(Recorded data)
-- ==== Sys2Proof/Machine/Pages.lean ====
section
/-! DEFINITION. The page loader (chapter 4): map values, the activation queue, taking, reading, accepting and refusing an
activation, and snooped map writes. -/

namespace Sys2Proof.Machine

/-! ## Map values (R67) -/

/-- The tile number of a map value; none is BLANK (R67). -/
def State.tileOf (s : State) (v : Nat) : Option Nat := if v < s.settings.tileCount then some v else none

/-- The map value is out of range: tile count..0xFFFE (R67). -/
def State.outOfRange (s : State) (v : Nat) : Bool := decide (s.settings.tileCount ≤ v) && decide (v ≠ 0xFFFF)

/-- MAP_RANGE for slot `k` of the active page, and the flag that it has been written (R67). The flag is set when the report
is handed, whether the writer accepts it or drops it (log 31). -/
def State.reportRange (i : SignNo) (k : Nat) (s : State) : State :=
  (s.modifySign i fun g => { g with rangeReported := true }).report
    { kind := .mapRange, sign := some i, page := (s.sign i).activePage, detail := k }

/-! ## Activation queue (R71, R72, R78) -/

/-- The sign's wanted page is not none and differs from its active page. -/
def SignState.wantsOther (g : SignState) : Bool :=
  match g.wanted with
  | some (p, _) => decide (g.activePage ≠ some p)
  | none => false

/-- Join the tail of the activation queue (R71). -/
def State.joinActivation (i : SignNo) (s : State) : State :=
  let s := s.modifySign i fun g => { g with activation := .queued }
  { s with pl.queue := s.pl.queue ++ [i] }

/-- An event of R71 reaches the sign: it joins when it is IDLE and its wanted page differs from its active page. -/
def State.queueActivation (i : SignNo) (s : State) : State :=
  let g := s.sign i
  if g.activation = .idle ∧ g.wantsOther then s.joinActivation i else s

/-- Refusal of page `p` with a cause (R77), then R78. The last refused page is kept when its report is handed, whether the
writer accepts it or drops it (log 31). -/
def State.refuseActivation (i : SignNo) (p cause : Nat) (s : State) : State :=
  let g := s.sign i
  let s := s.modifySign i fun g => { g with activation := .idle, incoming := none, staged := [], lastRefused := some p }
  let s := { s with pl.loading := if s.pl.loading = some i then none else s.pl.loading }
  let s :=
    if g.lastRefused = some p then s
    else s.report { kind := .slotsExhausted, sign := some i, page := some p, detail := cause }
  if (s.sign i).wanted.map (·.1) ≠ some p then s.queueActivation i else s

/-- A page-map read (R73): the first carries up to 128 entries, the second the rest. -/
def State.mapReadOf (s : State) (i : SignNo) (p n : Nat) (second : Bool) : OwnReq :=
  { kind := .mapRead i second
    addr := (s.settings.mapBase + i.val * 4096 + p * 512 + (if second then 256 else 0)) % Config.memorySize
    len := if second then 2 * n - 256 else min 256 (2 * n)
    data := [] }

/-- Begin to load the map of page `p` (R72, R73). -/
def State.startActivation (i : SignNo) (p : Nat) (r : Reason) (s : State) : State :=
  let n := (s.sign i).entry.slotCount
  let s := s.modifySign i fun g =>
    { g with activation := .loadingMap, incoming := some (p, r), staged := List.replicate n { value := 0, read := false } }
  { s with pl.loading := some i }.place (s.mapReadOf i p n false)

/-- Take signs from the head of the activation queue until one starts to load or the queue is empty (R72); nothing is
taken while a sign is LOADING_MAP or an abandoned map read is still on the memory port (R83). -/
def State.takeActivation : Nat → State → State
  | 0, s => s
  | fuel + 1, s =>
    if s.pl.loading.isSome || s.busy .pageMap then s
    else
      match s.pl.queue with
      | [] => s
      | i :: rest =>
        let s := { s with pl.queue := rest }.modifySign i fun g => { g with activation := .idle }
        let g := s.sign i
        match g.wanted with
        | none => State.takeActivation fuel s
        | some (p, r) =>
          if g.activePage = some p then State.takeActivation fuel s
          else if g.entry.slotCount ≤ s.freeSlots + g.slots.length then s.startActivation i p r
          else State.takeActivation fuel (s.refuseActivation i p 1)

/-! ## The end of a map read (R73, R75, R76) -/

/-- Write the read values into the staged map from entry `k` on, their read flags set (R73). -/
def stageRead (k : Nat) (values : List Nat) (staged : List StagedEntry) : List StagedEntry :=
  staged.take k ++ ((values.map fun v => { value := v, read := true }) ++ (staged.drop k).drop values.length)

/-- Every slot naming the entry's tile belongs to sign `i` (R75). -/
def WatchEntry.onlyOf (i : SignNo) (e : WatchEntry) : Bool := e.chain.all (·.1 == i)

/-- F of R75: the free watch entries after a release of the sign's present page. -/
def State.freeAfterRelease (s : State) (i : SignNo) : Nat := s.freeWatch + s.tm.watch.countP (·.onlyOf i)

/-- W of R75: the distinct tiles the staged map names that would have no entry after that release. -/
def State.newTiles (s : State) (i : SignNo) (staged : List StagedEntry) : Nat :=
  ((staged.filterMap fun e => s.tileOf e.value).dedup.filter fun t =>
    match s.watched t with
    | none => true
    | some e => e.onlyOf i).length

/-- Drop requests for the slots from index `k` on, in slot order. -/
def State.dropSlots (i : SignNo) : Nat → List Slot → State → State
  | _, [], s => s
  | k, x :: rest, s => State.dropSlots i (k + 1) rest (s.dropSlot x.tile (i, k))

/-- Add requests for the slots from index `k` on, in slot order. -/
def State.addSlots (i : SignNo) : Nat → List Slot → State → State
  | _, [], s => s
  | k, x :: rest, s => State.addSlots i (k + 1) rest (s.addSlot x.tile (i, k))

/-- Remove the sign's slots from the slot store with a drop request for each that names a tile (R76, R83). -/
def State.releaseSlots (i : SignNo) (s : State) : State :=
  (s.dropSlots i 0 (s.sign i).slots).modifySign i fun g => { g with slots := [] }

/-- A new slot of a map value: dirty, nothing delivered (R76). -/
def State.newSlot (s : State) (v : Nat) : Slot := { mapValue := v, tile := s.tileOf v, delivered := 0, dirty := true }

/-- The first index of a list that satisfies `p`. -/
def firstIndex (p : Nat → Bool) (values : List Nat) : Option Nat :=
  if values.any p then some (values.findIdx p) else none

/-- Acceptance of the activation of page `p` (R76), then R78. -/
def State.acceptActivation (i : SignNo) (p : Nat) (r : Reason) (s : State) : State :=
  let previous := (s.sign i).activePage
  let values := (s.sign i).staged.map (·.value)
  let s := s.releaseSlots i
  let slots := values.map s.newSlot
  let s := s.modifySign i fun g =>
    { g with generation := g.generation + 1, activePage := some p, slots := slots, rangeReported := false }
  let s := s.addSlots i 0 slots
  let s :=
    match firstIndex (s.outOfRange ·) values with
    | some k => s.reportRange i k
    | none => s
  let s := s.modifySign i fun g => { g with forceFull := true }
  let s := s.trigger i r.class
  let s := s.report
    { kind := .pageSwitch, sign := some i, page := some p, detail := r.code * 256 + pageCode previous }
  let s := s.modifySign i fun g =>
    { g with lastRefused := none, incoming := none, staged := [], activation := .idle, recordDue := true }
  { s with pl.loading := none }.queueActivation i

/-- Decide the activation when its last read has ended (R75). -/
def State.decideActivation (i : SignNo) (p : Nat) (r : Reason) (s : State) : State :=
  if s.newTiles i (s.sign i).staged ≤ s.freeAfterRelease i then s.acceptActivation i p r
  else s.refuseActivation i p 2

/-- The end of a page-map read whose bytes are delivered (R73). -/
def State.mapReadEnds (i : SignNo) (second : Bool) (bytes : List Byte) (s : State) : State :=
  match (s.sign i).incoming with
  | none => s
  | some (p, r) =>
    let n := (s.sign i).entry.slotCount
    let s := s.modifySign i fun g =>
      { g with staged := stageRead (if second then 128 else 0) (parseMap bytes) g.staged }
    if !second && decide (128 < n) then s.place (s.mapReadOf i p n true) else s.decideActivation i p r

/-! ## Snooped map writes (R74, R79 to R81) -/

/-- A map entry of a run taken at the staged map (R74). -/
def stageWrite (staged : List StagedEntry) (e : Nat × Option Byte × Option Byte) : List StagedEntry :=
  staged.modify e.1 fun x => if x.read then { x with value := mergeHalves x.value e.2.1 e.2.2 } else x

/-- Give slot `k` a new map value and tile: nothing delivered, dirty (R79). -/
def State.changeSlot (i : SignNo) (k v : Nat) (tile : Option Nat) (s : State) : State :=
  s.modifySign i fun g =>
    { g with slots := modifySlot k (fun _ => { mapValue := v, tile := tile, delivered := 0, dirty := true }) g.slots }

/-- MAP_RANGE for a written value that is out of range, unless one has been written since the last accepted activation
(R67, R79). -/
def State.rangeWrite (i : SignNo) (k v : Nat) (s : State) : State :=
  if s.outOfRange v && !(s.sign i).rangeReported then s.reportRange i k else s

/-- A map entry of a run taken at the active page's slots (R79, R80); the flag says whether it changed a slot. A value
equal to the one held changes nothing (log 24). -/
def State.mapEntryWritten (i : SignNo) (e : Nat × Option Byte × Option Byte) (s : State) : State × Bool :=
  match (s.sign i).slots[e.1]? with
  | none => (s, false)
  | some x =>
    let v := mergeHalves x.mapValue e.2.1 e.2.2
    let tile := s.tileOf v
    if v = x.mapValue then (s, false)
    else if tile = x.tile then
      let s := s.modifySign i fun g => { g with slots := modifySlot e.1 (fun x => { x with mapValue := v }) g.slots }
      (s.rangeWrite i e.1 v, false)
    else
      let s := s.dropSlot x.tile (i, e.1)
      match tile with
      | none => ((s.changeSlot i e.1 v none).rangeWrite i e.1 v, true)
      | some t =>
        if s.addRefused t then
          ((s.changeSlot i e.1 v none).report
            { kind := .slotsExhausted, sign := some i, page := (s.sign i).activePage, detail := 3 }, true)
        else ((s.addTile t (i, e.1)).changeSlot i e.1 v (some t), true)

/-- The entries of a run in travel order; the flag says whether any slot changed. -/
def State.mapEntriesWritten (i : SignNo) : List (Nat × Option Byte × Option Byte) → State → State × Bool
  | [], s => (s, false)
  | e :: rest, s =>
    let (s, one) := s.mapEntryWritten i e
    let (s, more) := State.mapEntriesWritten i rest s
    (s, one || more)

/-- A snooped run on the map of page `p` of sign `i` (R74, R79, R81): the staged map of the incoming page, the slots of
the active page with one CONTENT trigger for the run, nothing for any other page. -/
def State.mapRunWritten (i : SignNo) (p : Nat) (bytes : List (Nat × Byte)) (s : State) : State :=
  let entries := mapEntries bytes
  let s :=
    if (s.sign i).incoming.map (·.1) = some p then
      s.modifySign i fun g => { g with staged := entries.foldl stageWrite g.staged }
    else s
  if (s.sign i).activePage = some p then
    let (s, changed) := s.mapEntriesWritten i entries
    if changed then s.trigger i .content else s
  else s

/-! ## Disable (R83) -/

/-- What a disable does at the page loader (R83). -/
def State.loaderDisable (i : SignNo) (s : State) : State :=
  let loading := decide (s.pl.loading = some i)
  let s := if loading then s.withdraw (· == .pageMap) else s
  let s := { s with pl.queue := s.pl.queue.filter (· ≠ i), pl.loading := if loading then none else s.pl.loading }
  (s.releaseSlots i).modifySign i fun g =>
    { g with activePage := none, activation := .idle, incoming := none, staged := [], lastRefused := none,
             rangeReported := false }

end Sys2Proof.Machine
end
---
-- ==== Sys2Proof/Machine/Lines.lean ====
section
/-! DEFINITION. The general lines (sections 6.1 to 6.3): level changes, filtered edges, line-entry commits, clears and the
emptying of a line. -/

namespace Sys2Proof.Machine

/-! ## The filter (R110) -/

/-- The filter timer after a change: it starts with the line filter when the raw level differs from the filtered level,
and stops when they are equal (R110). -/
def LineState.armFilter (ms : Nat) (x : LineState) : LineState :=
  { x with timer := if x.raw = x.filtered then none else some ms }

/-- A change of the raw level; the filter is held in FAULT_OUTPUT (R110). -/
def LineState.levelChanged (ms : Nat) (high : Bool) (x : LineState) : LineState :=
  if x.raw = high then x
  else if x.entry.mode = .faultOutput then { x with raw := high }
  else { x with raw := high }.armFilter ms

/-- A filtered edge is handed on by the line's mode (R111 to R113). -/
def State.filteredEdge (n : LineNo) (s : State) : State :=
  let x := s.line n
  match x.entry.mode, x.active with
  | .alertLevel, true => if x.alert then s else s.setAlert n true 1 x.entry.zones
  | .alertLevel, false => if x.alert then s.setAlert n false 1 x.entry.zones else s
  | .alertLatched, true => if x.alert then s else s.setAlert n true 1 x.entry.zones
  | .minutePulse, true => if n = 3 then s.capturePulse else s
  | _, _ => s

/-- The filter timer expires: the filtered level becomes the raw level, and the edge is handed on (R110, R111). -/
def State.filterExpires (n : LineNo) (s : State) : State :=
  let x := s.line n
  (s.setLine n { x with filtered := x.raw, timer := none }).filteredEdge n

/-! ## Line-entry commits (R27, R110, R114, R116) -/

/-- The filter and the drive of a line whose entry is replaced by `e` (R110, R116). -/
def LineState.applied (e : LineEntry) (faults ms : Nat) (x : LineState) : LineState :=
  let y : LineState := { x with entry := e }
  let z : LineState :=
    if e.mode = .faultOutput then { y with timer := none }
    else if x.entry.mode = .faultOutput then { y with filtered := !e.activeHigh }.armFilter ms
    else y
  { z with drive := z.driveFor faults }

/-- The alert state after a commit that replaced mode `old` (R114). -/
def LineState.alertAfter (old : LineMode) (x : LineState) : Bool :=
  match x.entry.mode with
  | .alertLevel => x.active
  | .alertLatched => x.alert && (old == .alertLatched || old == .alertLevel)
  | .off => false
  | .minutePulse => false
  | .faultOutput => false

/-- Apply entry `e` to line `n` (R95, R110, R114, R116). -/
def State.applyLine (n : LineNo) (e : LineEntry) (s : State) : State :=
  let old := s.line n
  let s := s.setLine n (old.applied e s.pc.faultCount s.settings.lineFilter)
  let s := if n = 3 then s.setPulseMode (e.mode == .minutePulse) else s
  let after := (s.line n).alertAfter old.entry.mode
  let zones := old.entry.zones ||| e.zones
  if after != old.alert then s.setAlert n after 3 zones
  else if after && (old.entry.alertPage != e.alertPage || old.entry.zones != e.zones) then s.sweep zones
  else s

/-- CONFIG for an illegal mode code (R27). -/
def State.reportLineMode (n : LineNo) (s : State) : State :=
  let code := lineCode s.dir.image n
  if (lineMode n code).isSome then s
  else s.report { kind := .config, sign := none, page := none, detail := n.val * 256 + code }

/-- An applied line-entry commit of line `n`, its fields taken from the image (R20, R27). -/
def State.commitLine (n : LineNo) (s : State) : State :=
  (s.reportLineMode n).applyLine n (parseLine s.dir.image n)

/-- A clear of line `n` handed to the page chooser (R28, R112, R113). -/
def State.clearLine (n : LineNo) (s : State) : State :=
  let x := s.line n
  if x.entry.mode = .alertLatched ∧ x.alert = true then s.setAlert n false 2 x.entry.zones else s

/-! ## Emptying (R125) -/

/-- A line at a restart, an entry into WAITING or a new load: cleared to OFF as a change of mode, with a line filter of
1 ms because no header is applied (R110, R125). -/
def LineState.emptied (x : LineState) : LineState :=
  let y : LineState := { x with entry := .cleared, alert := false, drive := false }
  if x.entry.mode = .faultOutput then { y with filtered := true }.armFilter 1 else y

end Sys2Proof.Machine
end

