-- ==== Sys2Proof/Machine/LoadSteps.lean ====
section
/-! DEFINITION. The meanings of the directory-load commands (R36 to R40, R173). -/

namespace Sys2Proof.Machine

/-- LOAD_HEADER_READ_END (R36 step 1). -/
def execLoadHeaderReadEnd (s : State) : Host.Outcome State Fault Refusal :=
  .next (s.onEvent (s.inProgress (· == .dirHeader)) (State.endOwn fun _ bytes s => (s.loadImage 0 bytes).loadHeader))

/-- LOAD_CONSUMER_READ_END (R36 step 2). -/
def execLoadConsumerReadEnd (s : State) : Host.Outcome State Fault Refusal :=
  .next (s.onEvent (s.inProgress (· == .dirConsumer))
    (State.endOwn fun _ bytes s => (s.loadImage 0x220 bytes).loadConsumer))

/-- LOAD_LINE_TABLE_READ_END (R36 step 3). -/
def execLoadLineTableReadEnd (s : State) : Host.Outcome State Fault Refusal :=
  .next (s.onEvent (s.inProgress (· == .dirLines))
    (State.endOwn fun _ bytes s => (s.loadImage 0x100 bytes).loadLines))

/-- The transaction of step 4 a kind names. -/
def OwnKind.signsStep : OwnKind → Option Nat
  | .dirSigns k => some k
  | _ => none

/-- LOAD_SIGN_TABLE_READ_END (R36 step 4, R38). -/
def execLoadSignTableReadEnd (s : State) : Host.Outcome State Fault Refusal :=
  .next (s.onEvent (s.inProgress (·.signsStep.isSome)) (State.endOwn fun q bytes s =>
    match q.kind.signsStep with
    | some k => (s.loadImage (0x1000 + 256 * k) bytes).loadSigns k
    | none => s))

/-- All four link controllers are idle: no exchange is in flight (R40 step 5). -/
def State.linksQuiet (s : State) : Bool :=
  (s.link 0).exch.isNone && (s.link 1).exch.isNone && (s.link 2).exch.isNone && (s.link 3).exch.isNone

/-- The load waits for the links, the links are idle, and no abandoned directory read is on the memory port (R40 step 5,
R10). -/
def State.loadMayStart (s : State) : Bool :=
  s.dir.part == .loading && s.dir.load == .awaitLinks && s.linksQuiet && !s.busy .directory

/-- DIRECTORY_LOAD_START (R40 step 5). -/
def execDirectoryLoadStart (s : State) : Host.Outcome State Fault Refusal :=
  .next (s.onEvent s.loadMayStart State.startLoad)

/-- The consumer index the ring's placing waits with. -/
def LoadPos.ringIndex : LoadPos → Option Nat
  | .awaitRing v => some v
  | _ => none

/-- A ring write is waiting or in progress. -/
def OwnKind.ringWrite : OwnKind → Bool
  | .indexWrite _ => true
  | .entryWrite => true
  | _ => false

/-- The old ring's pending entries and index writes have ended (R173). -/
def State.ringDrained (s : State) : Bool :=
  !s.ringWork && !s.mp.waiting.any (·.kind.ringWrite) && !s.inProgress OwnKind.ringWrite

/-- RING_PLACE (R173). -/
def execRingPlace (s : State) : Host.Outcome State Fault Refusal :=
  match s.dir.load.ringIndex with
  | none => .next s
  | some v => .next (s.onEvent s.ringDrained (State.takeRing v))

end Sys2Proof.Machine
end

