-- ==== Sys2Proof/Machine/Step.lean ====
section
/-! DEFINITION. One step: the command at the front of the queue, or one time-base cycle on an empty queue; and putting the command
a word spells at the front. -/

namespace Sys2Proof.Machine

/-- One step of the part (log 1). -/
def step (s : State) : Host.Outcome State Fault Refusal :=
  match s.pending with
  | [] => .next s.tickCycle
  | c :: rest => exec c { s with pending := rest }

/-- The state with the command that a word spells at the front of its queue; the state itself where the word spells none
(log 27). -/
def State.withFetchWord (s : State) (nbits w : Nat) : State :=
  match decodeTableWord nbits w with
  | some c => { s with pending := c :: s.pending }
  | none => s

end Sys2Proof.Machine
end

Brief:
Above are records; repeat only the lines starting at the line with "g with generation" and ending at the line with "map (R74). -/", exactly as they appear, both included.

Written answer:
    { g with generation := g.generation + 1, activePage := some p, slots := slots, rangeReported := false }
  let s := s.addSlots i 0 slots
  let s :=
    match firstIndex (s.outOfRange ·) values with
    | some k => s.reportRange i k
    | none => s
  let s := s.modifySign i fun g => { g with forceFull := true }
  let s := s.trigger i r.class
  let s := s.report
    { kind := .pageSwitch, sign := some i, page := some p, detail := r.code * 256 + pageCode previous }
  let s := s.modifySign i fun g =>
    { g with lastRefused := none, incoming := none, staged := [], activation := .idle, recordDue := true }
  { s with pl.loading := none }.queueActivation i

/-- Decide the activation when its last read has ended (R75). -/
def State.decideActivation (i : SignNo) (p : Nat) (r : Reason) (s : State) : State :=
  if s.newTiles i (s.sign i).staged ≤ s.freeAfterRelease i then s.acceptActivation i p r
  else s.refuseActivation i p 2

/-- The end of a page-map read whose bytes are delivered (R73). -/
def State.mapReadEnds (i : SignNo) (second : Bool) (bytes : List Byte) (s : State) : State :=
  match (s.sign i).incoming with
  | none => s
  | some (p, r) =>
    let n := (s.sign i).entry.slotCount
    let s := s.modifySign i fun g =>
      { g with staged := stageRead (if second then 128 else 0) (parseMap bytes) g.staged }
    if !second && decide (128 < n) then s.place (s.mapReadOf i p n true) else s.decideActivation i p r

/-! ## Snooped map writes (R74, R79 to R81) -/

/-- A map entry of a run taken at the staged map (R74). -/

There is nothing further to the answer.